→ What to do: For this exercise, please find the lines in the entries that include the word "hchecked" and copy them.

→ Collected data:
★ ★ ★ ★ ★
/-- A commit at a lift or course that no rule of R64 refuses turns on the state, on the lift and on AT_ONCE (R65). -/
theorem vCommit_atLift (hremote : q.remote = false) : vCommit ch q s =
    if s.inRest then s.commitNow ch q.slot true
    else if s.liftOpen lift then (s.commitAt ch q.slot lift false, none)
    else if q.atOnce then (s.commitAt ch q.slot s.earliestLift true, none)
    else (s, some (Reply.fail Res.late 0x0303)) := by
  have hkind : q.byte 16 ≠ 0 ∧ q.byte 16 ≤ 2 := by omega
  have hlift : (if q.byte 16 = 2 then ceilDiv (q.num 24 8) 256 else q.num 24 8) = lift := by
    rcases htarget with ⟨hkind, hlift⟩ | ⟨hkind, hlift⟩
    · rw [if_neg (by omega), hlift]
    · rw [if_pos hkind, hlift]
  have hidle' : ¬ (s.idleChange = true ∧ s.printHold = true) := by
    rintro ⟨hchange, hph⟩
    simp [hchange, hph] at hidle
  unfold vCommit
  dsimp only
  rw [verbRun_tidy hlive htidy, hlift]
  · rw [if_neg (by simp [hcheck]), if_neg (fun himmediate => hkind.1 himmediate.1), if_neg (not_not_intro hgen),
      if_neg (not_not_intro hchecked), if_neg hidle', if_neg (by simp [hpend]),
      if_neg (fun hfar => absurd hfar.2 (Nat.not_lt.mpr hnear)), if_neg hkind.1]
    simp only [hremote, Bool.false_eq_true, false_and, or_false]
  · simp [hkind]

/-- In REST and FAULT it applies at once, with a warning (R65). -/
theorem vCommit_atRest (hremote : q.remote = false) (hrest : s.inRest = true) : vCommit ch q s =
    ((s.tieSendAll 0 tieCtrl (ctrlCommit (s.pendOf ch q.slot 0 false))).applySet (s.pendOf ch q.slot 0 false) none,
      some { data := commitData none s.cfg.shadowGen.toNat, warn := true, detail := 0x0303 }) := by
  rw [vCommit_atLift hlive htidy hgen hchecked hcheck hpend htarget hidle hnear hremote, if_pos hrest]
  rfl

/-- Where the module is armed it waits for its lift, while that lift is open (R65). -/
theorem vCommit_accepted (hremote : q.remote = false) (hrest : s.inRest = false) (hopen : s.liftOpen lift = true) :
    vCommit ch q s = (s.commitAt ch q.slot lift false, none) := by
  rw [vCommit_atLift hlive htidy hgen hchecked hcheck hpend htarget hidle hnear hremote, if_neg (by simp [hrest]), if_pos hopen]

/-- Under AT_ONCE one that is late waits for the earliest lift, with LATE_MARK (R65). -/
theorem vCommit_lateMark (hremote : q.remote = false) (hrest : s.inRest = false) (hopen : s.liftOpen lift = false)
    (hatOnce : q.atOnce = true) : vCommit ch q s = (s.commitAt ch q.slot s.earliestLift true, none) := by
  rw [vCommit_atLift hlive htidy hgen hchecked hcheck hpend htarget hidle hnear hremote, if_neg (by simp [hrest]),
    if_neg (by simp [hopen]), if_pos hatOnce]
★ ★ ★ ★ ★
→ Exercise result:
      if_neg (not_not_intro hchecked), if_neg hidle', if_neg (by simp [hpend]),
  rw [vCommit_atLift hlive htidy hgen hchecked hcheck hpend htarget hidle hnear hremote, if_pos hrest]
  rw [vCommit_atLift hlive htidy hgen hchecked hcheck hpend htarget hidle hnear hremote, if_neg (by simp [hrest]), if_pos hopen]
  rw [vCommit_atLift hlive htidy hgen hchecked hcheck hpend htarget hidle hnear hremote, if_neg (by simp [hrest]),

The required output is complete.